DataFrames also understand basic arithmetic and you can either add (multiply,...) a constant value, or another DataFrame of the same size / with the same column names, like this:

#multiply every value in ColumnA that is smaller than 5 by 6.
my_df[my_df[:,'ColumnA'] < 5, 'ColumnA'] *= 6

#you always need to specify both row and column selectors, use : to mean everything
my_df[:, 'ColumnB'] = my_df[:,'ColumnA'] + my_df[:, 'ColumnC']

#let's take every row that starts with Shu in ColumnA and replace it with a new list (comprehension)
select = my_df.where(lambda row: row['ColumnA'].startswith('Shu'))
my_df[select, 'ColumnA'] = [row['ColumnA'].replace('Shu', 'Sha') for row in my_df[select,:].iter_rows()]

Dataframes talk directly to R via rpy2 (rpy2 is not a prerequiste for the library!)

 

(2) pandas http://pandas.pydata.org/

Library Highlights

  • A fast and efficient DataFrame object for data manipulation with integrated indexing;
  • Tools for reading and writing data between in-memory data structures and different formats: CSV and text files, Microsoft Excel, SQL databases, and the fast HDF5 format;
  • Intelligent data alignment and integrated handling of missing data: gain automatic label-based alignment in computations and easily manipulate messy data into an orderly form;
  • Flexible reshaping and pivoting of data sets;
  • Intelligent label-based slicing, fancy indexing, and subsetting of large data sets;
  • Columns can be inserted and deleted from data structures for size mutability;
  • Aggregating or transforming data with a powerful group by engine allowing split-apply-combine operations on data sets;
  • High performance merging and joining of data sets;
  • Hierarchical axis indexing provides an intuitive way of working with high-dimensional data in a lower-dimensional data structure;
  • Time series-functionality: date range generation and frequency conversion, moving window statistics, moving window linear regressions, date shifting and lagging. Even create domain-specific time offsets and join time series without losing data;
  • The library has been ruthlessly optimized for performance, with critical code paths compiled to C;
  • Python with pandas is in use in a wide variety of academic and commercial domains, including Finance, Neuroscience, Economics, Statistics, Advertising, Web Analytics, and more.

Why not R?

First of all, we love open source R! It is the most widely-used open source environment for statistical modeling and graphics, and it provided some early inspiration for pandas features. R users will be pleased to find this library adopts some of the best concepts of R, like the foundational DataFrame (one user familiar with R has described pandas as “R data.frame on steroids”). But pandas also seeks to solve some frustrations common to R users:

  • R has barebones data alignment and indexing functionality, leaving much work to the user. pandas makes it easy and intuitive to work with messy, irregularly indexed data, like time series data. pandas also provides rich tools, like hierarchical indexing, not found in R;
  • R is not well-suited to general purpose programming and system development. pandas enables you to do large-scale data processing seamlessly when developing your production applications;
  • Hybrid systems connecting R to a low-productivity systems language like Java, C++, or C# suffer from significantly reduced agility and maintainability, and you’re still stuck developing the system components in a low-productivity language;
  • The “copyleft” GPL license of R can create concerns for commercial software vendors who want to distribute R with their software under another license. Python and pandas use more permissive licenses.

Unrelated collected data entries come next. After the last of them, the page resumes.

-- ==== Sys2Proof/Decode.lean ====
section
/-! DEFINITION. The decoder, total on any command word and rejecting by name, and after it the encoder, both written
from the formats and the opcode map of spec/30_encoding.md R80 to R91. -/

namespace Sys2Proof

/-- Why a word is ILLEGAL (30_encoding.md R91). -/
inductive Illegal where
  /-- The opcode is in no row of the table. -/
  | unassignedOpcode (op : Byte)
  /-- A listed opcode with a 1 in a bit that its format reserves as zero. -/
  | reservedBits (op : Byte)
deriving DecidableEq, Repr

/-- `w[63:56]` (30_encoding.md R80). -/
def opcodeOf (w : Word) : Byte := w.extractLsb' 56 8

/-- The word carries `i` if its reserved bits, those of `mask` below the opcode, are 0 (30_encoding.md R80, R91). -/
def ifReservedZero (w : Word) (reserved : Word) (i : Instr) : Except Illegal Instr :=
  if w &&& reserved = 0 then .ok i else .error (.reservedBits (opcodeOf w))

/-- The decoder (30_encoding.md R81 to R91): formats F, P, C, B, N, S, K, R and W. -/
def decode (w : Word) : Except Illegal Instr :=
  match (opcodeOf w).toNat with
  | 0x01 => ifReservedZero w 0x00FFFFFF00000000 (.planDelay (w.extractLsb' 0 32))
  | 0x02 => ifReservedZero w 0x00FFF80000000000
      (.delayBlocking (w.extractLsb' 40 3) (w.extractLsb' 32 8) (w.extractLsb' 0 32))
  | 0x03 => ifReservedZero w 0x00FFFF0000000000 (.pwmConfigure (w.extractLsb' 32 8) (w.extractLsb' 0 32))
  | 0x04 => ifReservedZero w 0x00FFFFFFFFFFFF00 (.pwmStart (w.extractLsb' 0 8))
  | 0x05 => ifReservedZero w 0x00FFFFFFFFFFFFFF .pwmStop
  | 0x06 => ifReservedZero w 0x00FE000000000000
      (.schedule (w.getLsbD 48) (w.extractLsb' 32 16) (w.extractLsb' 0 32))
  | 0x07 => ifReservedZero w 0x00FFFFFFFFFFFFFF .cancel
  | 0x10 => ifReservedZero w 0x00FFFFFFFFFFFFF8 (.setDivider (w.extractLsb' 0 3))
  | 0x11 => ifReservedZero w 0x00FFFFFFFFFFFF00 (.setPreload (w.extractLsb' 0 8))
  | 0x12 => ifReservedZero w 0x00FFFFFFFFFFFFFF .readOvf
  | 0x13 => ifReservedZero w 0x00FFFFFFFFFFFFFF .clearOvf
  | 0x14 => ifReservedZero w 0x00FFFFFFFFFFF8FF (.regRead (w.extractLsb' 8 3))
  | 0x15 => ifReservedZero w 0x00FFFFFFFFFFF800 (.regWrite (w.extractLsb' 8 3) (w.extractLsb' 0 8))
  | 0x18 => ifReservedZero w 0x00FFFFFFFFFFFFFF .irqDisable
  | 0x19 => ifReservedZero w 0x00FFFFFFFFFFFFFF .irqEnable
  | 0x20 => ifReservedZero w 0x00FFFFFFFFFFFFFF .onCompareMatch
  | 0x21 => ifReservedZero w 0x00FFFFFFFFFFFFFF .onOverflow
  | _ => .error (.unassignedOpcode (opcodeOf w))

/-- The command word of an operation (30_encoding.md R81 to R85): opcode, zeros in the reserved places, operands. -/
def encode : Instr → Word
  | .planDelay ms => 0x01#8 ++ 0#24 ++ ms
  | .delayBlocking cs preload rep => 0x02#8 ++ 0#13 ++ cs ++ preload ++ rep
  | .pwmConfigure pin khz => 0x03#8 ++ 0#16 ++ pin ++ khz
  | .pwmStart duty => 0x04#8 ++ 0#48 ++ duty
  | .pwmStop => 0x05#8 ++ 0#56
  | .schedule periodic callback ms => 0x06#8 ++ 0#7 ++ BitVec.ofBool periodic ++ callback ++ ms
  | .cancel => 0x07#8 ++ 0#56
  | .setDivider cs => 0x10#8 ++ 0#53 ++ cs
  | .setPreload value => 0x11#8 ++ 0#48 ++ value
  | .readOvf => 0x12#8 ++ 0#56
  | .clearOvf => 0x13#8 ++ 0#56
  | .regRead idx => 0x14#8 ++ 0#45 ++ idx ++ 0#8
  | .regWrite idx value => 0x15#8 ++ 0#45 ++ idx ++ value
  | .irqDisable => 0x18#8 ++ 0#56
  | .irqEnable => 0x19#8 ++ 0#56
  | .onCompareMatch => 0x20#8 ++ 0#56
  | .onOverflow => 0x21#8 ++ 0#56

/-- One row of the opcode map: the constructor family by its mnemonic, `match` and `mask` (30_encoding.md R90). -/
structure OpcodeRow where
  mnemonic : String
  matchBits : Word
  maskBits : Word
deriving DecidableEq, Repr

/-- The row an operation belongs to, as 30_encoding.md R90 prints it. -/
def Instr.row : Instr → OpcodeRow
  | .planDelay _ => ⟨"PLAN_DELAY", 0x0100000000000000, 0xFFFFFFFF00000000⟩
  | .delayBlocking _ _ _ => ⟨"DELAY_BLOCKING", 0x0200000000000000, 0xFFFFF80000000000⟩
  | .pwmConfigure _ _ => ⟨"PWM_CONFIGURE", 0x0300000000000000, 0xFFFFFF0000000000⟩
  | .pwmStart _ => ⟨"PWM_START", 0x0400000000000000, 0xFFFFFFFFFFFFFF00⟩
  | .pwmStop => ⟨"PWM_STOP", 0x0500000000000000, 0xFFFFFFFFFFFFFFFF⟩
  | .schedule _ _ _ => ⟨"SCHEDULE", 0x0600000000000000, 0xFFFE000000000000⟩
  | .cancel => ⟨"CANCEL", 0x0700000000000000, 0xFFFFFFFFFFFFFFFF⟩
  | .setDivider _ => ⟨"SET_DIVIDER", 0x1000000000000000, 0xFFFFFFFFFFFFFFF8⟩
  | .setPreload _ => ⟨"SET_PRELOAD", 0x1100000000000000, 0xFFFFFFFFFFFFFF00⟩
  | .readOvf => ⟨"READ_OVF", 0x1200000000000000, 0xFFFFFFFFFFFFFFFF⟩
  | .clearOvf => ⟨"CLEAR_OVF", 0x1300000000000000, 0xFFFFFFFFFFFFFFFF⟩
  | .regRead _ => ⟨"REG_READ", 0x1400000000000000, 0xFFFFFFFFFFFFF8FF⟩
  | .regWrite _ _ => ⟨"REG_WRITE", 0x1500000000000000, 0xFFFFFFFFFFFFF800⟩
  | .irqDisable => ⟨"IRQ_DISABLE", 0x1800000000000000, 0xFFFFFFFFFFFFFFFF⟩
  | .irqEnable => ⟨"IRQ_ENABLE", 0x1900000000000000, 0xFFFFFFFFFFFFFFFF⟩
  | .onCompareMatch => ⟨"ON_COMPARE_MATCH", 0x2000000000000000, 0xFFFFFFFFFFFFFFFF⟩
  | .onOverflow => ⟨"ON_OVERFLOW", 0x2100000000000000, 0xFFFFFFFFFFFFFFFF⟩

/-- The instruction read from a word whose bits are `w`, of which the table gives `nbits`; the bits above are 0. A
command word has one length, 64 bits, so a number of 2^64 or more is no command word (30_encoding.md R80, R93). -/
def decodeTableWord (nbits w : Nat) : Option Instr :=
  let v := w % 2 ^ nbits
  if v < 2 ^ 64 then
    match decode (BitVec.ofNat 64 v) with
    | .ok i => some i
    | .error _ => none
  else none

end Sys2Proof
end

(3) datamatrix http://pypi.python.org/pypi/datamatrix/0.8

datamatrix 0.8

A Pythonic implementation of R's data.frame structure.

Latest Version: 0.9

This module allows access to comma- or other delimiter separated files as if they were tables, using a dictionary-like syntax. DataMatrix objects can be manipulated, rows and columns added and removed, or even transposed

-----------------------------------------------------------------

Modeling in Python

Also if you like to model, then the python package patsy can really help if you are a R user.

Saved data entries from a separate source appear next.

-- ==== Sys2Proof/Machine/Ops.lean ====
section
/-! DEFINITION. The operations every meaning is made of: ending an operation with a result or an error, the register
space, the pins, the counter's tick, choosing a unit, and taking an interrupt with the return from it
(spec/00_scope.md R8; spec/20_memory.md R62 to R69; spec/60_exceptions.md R260, R270, R272, R285 to R288). -/

namespace Sys2Proof.Machine

/-! Ending an operation. -/

/-- The errors of 60_exceptions.md R261. -/
inductive ErrorCode where
  | invalidArgument | unsupportedRange | frequencyOutOfRange
deriving DecidableEq, Repr

/-- The number of an error in `res_status`; 0 is OK (60_exceptions.md R261). -/
def ErrorCode.code : ErrorCode → Byte
  | .invalidArgument => 1
  | .unsupportedRange => 2
  | .frequencyOutOfRange => 3

/-- `return v`: `res_status <- 0`, `res_value <- v` (00_scope.md R8). -/
def TimerUnit.ret (v : Word) (u : TimerUnit) : TimerUnit := { u with res := { status := 0, value := v } }

/-- `raise e`: `res_status <- code(e)`, `res_value <- 0`, nothing else (00_scope.md R8, 60_exceptions.md R260). -/
def TimerUnit.raise (e : ErrorCode) (u : TimerUnit) : TimerUnit := { u with res := { status := e.code, value := 0 } }

/-- What an operation comes to on a unit: an error, or the unit it leaves and the value it returns. -/
abbrev OpResult := Except ErrorCode (TimerUnit × Word)

/-- Runs an operation on a unit to its end: an error is raised on the unit AS IT WAS (60_exceptions.md R260: the
operation "has changed no state"). -/
def finish (op : TimerUnit → OpResult) (u : TimerUnit) : TimerUnit :=
  match op u with
  | .ok (u', v) => u'.ret v
  | .error e => u.raise e

/-! The system's units. -/

/-- Changes the addressed unit alone. -/
def State.onUnit (s : State) (f : TimerUnit → TimerUnit) : State := { s with unit := f s.unit }

/-- All timer units, in their order (60_exceptions.md R290). -/
def State.allUnits (s : State) : List TimerUnit := s.before ++ s.unit :: s.after

/-- The number of the addressed unit. -/
def State.selected (s : State) : Nat := s.before.length

/-- Addresses the unit numbered `k`, none where the system has no such unit. No unit changes and none moves. -/
def State.focus (s : State) (k : Nat) : Option State :=
  match s.allUnits.drop k with
  | [] => none
  | u :: rest => some { s with before := s.allUnits.take k, unit := u, after := rest }

/-! The register space. -/

/-- `MemRead(i, 1)` (20_memory.md R68, R69). -/
def memRead (idx : RegIndex) (u : TimerUnit) : Except ErrorCode Byte :=
  match idx.toNat with
  | 0 => .ok (0#5 ++ u.regs.cs)
  | 1 => .ok u.regs.count
  | 2 => .ok u.regs.compare
  | 3 => .ok (0#6 ++ BitVec.ofBool u.regs.cmf ++ BitVec.ofBool u.regs.ovf)
  | 4 => .ok (0#6 ++ BitVec.ofBool u.regs.cmpIe ++ BitVec.ofBool u.regs.ovfIe)
  | _ => .error .invalidArgument

/-- `set_divider`: the checked write of `CS` (20_memory.md R63, 40_prescaler_counter.md R116). -/
def writeClock (cs : ClockCode) (u : TimerUnit) : Except ErrorCode TimerUnit :=
  if codeSupported u.cfg cs then .ok { u with regs := { u.regs with cs := cs } } else .error .invalidArgument

/-- `MemWrite(i, 1, v)` (20_memory.md R63 to R67, R69). -/
def memWrite (idx : RegIndex) (v : Byte) (u : TimerUnit) : Except ErrorCode TimerUnit :=
  match idx.toNat with
  | 0 => writeClock (v.extractLsb' 0 3) u
  | 1 => .ok { u with regs := { u.regs with count := v } }
  | 2 => .ok { u with regs := { u.regs with compare := v } }
  | 3 => .ok { u with regs :=
      { u.regs with
        ovf := writeOneToClear (v.getLsbD 0) u.regs.ovf
        cmf := writeOneToClear (v.getLsbD 1) u.regs.cmf } }
  | 4 => .ok { u with regs := { u.regs with ovfIe := v.getLsbD 0, cmpIe := v.getLsbD 1 } }
  | _ => .error .invalidArgument

/-! The pins. -/

/-- The state of pin `p` (10_state.md R41). -/
def TimerUnit.pin (u : TimerUnit) (p : PinRef) : PinState := u.pins[p.toNat]'p.isLt

/-- Replaces the state of pin `p`. -/
def TimerUnit.writePin (p : PinRef) (st : PinState) (u : TimerUnit) : TimerUnit :=
  { u with pins := u.pins.set p.toNat st p.isLt }

/-- `pin(p).set(l)`, whatever the direction is (60_exceptions.md R285). -/
def TimerUnit.setPin (p : PinRef) (l : PinLevel) (u : TimerUnit) : TimerUnit :=
  u.writePin p { u.pin p with level := l }

/-- The opposite level (60_exceptions.md R286). -/
def flipLevel : PinLevel → PinLevel
  | .low => .high
  | .high => .low

/-- `pin(p).toggle()` (60_exceptions.md R286). -/
def TimerUnit.togglePin (p : PinRef) (u : TimerUnit) : TimerUnit := u.setPin p (flipLevel (u.pin p).level)

/-- `pin(p).configure_direction(d)`; the level is not changed (60_exceptions.md R287). -/
def TimerUnit.configurePin (p : PinRef) (d : PinDir) (u : TimerUnit) : TimerUnit :=
  u.writePin p { u.pin p with dir := d }

/-- `pin(p).get()`, which no operation of the block calls: the latch of an output pin, and on an input pin the free
external level of the n-th reading (60_exceptions.md R288, 93_implementation_defined.md U19). -/
def TimerUnit.getPin (u : TimerUnit) (n : Nat) (p : PinRef) : PinLevel :=
  match (u.pin p).dir with
  | .output => (u.pin p).level
  | .input => Config.externalLevel n p

/-! The counter. -/

/-- The effect of `TICK` (40_prescaler_counter.md R118). -/
def tick (u : TimerUnit) : TimerUnit :=
  let new := u.regs.count + 1
  { u with regs :=
      { u.regs with
        count := new
        ovf := ovfAfterTick new u.regs.ovf
        cmf := cmfAfterTick new u.regs.compare u.regs.cmf } }

/-! Taking an interrupt and returning from it. -/

/-- Entry: the flag of the source is cleared and `GIE` becomes 0; nothing is saved (60_exceptions.md R270, R271). -/
def enterHandler (src : Source) (s : State) : State :=
  { s with gie := false, unit := { s.unit with regs := s.unit.regs.clearFlag src } }

/-- Return: `GIE` becomes 1 (60_exceptions.md R270, R272). -/
def leaveHandler (s : State) : State := { s with gie := true }

/-- Taking the interrupt of a source: entry, the handler body, return, as one atomic step (60_exceptions.md R270). -/
def takeInterrupt (src : Source) (body : State → State) (s : State) : State :=
  leaveHandler (body (enterHandler src s))

/-! State dumps. -/

/-- `owner` in a state dump (10_state.md R31, 30_encoding.md R96). -/
def Owner.code : Owner → Nat
  | .idle => 0
  | .blocking => 1
  | .pwm => 2
  | .callback => 3

/-- `phase` in a state dump (10_state.md R34, 30_encoding.md R96). -/
def Phase.code : Phase → Nat
  | .onPhase => 0
  | .offPhase => 1

end Sys2Proof.Machine
end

(4) http://patsy.readthedocs.org/en/latest/overview.html

patsy is a Python package for describing statistical models and building design matrices. It is closely inspired by and compatible with the ‘formula’ mini-language used in R and S.

For instance, if we have some variable y, and we want to regress it against some other variables x, a, b, and the interaction of a and b, then we simply write:

patsy.dmatrices("y ~ x + a + b + a:b", data)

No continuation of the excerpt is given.